*** Provided information Section Begins ***

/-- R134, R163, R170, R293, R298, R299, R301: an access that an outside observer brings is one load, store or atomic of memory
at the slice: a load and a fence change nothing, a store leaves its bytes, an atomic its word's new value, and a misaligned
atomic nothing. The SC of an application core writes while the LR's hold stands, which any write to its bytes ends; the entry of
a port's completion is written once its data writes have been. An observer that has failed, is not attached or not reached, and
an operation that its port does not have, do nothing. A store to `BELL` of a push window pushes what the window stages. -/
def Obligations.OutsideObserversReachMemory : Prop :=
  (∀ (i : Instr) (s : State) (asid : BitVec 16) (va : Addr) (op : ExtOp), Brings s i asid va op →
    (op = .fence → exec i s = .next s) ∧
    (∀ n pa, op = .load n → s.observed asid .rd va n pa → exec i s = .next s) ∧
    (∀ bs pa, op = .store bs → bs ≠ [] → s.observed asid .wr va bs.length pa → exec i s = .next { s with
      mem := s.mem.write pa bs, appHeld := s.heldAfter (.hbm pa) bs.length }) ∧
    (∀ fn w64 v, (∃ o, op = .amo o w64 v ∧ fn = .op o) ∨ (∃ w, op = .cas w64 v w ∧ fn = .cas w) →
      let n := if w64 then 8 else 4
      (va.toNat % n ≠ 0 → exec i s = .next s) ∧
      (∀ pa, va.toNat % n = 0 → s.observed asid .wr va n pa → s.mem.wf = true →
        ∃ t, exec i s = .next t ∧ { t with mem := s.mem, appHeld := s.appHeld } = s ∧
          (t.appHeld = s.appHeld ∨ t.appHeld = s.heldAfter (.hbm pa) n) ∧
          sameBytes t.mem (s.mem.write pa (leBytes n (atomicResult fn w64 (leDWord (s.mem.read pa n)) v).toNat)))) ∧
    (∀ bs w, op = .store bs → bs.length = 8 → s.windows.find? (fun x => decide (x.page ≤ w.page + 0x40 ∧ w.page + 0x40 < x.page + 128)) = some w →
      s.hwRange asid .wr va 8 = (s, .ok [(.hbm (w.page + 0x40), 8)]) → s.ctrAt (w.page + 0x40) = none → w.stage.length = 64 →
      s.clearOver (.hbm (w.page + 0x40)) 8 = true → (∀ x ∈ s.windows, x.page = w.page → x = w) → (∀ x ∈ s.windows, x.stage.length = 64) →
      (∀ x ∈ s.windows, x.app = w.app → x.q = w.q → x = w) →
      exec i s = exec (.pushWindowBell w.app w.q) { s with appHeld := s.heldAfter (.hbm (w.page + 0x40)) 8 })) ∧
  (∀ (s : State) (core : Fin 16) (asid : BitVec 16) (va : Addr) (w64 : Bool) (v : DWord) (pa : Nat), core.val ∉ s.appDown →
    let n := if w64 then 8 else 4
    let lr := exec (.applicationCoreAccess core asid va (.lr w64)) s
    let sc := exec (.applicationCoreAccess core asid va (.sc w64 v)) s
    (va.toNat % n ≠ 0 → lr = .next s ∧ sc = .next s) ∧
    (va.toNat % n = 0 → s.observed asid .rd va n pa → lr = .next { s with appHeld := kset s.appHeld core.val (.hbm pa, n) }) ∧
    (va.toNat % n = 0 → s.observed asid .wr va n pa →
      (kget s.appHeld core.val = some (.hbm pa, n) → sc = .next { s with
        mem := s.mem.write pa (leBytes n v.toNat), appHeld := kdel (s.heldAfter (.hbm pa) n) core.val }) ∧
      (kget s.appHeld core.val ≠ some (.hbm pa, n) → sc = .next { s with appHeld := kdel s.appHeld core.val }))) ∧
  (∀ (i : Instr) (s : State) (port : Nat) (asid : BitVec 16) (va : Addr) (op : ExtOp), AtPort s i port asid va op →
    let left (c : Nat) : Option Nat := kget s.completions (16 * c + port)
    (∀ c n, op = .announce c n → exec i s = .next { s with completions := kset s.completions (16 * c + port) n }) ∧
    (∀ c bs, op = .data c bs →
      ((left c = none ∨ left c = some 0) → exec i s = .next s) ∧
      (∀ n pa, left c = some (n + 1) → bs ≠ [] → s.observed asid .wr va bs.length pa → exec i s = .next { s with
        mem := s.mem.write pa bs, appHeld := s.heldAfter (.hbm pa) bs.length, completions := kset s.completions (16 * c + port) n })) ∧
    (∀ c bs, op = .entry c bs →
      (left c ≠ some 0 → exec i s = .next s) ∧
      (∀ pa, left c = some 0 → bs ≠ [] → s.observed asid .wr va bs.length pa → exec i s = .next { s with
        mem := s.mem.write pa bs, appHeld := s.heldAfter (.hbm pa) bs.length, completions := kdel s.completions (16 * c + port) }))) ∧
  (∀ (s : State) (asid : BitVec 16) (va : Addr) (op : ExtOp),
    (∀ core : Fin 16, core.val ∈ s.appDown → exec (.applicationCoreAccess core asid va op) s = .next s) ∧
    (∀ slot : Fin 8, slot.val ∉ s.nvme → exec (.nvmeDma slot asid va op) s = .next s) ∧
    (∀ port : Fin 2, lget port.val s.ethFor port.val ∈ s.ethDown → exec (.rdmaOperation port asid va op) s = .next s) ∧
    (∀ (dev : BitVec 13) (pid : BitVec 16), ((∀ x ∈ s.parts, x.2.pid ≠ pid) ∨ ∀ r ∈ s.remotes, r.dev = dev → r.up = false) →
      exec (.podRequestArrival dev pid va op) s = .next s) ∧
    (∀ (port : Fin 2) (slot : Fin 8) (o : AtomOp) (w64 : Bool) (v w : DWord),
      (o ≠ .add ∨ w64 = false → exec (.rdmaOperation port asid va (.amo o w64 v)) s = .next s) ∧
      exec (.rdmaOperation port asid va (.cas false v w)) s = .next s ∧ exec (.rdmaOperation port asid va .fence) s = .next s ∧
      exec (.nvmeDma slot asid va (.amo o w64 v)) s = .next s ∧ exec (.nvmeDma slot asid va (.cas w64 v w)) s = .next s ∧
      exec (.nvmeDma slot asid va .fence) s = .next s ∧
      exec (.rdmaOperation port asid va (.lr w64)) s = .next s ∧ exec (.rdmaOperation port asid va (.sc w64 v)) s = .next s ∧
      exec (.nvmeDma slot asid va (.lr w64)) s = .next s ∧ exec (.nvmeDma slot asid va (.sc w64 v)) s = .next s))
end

*** Provided information Section Ends ***
*** Provided information Section Begins ***

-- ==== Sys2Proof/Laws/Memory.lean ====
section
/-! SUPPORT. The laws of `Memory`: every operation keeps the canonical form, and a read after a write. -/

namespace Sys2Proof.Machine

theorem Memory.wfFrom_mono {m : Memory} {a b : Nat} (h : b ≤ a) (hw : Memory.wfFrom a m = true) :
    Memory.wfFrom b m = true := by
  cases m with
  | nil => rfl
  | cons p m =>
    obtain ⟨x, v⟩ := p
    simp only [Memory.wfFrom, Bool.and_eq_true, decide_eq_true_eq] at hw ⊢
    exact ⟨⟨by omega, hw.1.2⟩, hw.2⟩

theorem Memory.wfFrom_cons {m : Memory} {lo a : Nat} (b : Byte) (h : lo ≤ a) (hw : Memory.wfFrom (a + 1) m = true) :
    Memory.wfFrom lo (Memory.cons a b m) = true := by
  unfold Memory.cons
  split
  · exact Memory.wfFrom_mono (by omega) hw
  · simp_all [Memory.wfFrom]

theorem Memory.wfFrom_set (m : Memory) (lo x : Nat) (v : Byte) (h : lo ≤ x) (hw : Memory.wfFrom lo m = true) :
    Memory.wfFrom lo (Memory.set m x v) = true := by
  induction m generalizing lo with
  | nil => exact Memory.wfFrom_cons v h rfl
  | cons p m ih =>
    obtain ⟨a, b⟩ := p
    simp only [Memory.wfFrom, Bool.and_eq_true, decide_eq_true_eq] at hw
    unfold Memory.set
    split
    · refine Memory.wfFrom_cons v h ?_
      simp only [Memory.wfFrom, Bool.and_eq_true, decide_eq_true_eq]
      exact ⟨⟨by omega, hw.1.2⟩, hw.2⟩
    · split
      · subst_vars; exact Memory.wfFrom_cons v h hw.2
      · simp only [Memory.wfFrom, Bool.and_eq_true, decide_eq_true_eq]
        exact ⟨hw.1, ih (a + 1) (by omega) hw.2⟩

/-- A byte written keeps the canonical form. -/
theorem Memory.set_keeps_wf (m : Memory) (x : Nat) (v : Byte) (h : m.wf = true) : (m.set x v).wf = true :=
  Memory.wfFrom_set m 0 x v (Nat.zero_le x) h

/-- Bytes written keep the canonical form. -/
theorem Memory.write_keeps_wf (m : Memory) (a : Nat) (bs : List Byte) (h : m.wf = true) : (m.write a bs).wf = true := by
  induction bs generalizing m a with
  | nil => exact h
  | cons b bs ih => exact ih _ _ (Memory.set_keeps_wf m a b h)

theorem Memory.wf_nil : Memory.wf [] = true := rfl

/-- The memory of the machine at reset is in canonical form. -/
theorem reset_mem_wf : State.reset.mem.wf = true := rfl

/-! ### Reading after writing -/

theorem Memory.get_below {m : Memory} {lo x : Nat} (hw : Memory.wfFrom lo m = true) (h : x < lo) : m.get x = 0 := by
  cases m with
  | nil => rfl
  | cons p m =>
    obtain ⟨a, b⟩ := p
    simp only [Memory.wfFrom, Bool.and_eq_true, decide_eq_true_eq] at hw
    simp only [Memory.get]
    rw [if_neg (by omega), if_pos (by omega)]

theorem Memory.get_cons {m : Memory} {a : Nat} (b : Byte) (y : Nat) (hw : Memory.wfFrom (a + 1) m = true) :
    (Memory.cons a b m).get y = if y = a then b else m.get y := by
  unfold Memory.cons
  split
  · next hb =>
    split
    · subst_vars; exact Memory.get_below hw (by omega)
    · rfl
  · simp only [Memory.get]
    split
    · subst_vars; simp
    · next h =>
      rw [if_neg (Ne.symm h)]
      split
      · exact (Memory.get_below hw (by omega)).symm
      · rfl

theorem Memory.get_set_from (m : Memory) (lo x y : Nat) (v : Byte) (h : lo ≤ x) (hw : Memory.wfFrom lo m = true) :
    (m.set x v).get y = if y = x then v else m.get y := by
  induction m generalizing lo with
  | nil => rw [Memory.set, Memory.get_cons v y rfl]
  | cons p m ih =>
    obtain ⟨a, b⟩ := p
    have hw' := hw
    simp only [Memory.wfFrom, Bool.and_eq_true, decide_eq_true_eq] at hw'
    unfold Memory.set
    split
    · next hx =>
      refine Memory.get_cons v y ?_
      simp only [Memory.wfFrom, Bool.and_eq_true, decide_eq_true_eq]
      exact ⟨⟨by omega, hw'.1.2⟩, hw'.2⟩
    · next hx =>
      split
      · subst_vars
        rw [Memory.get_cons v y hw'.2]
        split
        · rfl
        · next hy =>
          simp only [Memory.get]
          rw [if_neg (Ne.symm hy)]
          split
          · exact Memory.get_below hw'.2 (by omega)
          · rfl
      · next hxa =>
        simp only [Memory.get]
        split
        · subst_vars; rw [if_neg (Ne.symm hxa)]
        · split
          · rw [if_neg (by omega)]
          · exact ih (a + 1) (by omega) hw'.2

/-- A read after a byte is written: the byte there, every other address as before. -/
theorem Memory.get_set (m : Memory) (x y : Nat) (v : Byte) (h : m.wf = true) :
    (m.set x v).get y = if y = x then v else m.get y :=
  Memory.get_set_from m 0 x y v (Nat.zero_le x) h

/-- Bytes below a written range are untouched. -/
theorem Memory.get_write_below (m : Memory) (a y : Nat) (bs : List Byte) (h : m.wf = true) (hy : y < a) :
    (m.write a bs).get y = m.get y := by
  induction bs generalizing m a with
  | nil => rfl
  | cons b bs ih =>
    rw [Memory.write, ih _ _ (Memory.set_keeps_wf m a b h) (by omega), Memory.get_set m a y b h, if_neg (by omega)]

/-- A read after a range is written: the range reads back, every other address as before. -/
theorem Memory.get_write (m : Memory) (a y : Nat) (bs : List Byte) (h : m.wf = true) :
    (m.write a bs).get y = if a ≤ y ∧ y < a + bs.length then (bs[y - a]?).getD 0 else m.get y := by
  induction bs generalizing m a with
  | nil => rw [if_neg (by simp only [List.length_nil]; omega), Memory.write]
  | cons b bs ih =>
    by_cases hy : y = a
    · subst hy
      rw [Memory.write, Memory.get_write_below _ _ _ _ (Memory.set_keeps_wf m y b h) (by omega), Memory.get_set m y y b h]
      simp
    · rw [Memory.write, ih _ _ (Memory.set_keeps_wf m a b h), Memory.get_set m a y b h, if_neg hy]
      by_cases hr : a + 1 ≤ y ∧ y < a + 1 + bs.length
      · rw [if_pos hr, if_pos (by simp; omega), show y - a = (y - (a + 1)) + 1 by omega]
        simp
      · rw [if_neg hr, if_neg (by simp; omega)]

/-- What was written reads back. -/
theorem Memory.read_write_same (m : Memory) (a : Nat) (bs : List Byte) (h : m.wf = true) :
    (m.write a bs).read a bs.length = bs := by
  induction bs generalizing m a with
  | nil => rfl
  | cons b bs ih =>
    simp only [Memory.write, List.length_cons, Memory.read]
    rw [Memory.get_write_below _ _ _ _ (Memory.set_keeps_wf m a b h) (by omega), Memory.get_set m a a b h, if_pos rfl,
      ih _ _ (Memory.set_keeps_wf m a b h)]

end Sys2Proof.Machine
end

*** Provided information Section Ends ***

__Your objective__. Where a line in the entries holds the word "other", copy that line.

__Solution to this problem__.
/-- A read after a byte is written: the byte there, every other address as before. -/
/-- A read after a range is written: the range reads back, every other address as before. -/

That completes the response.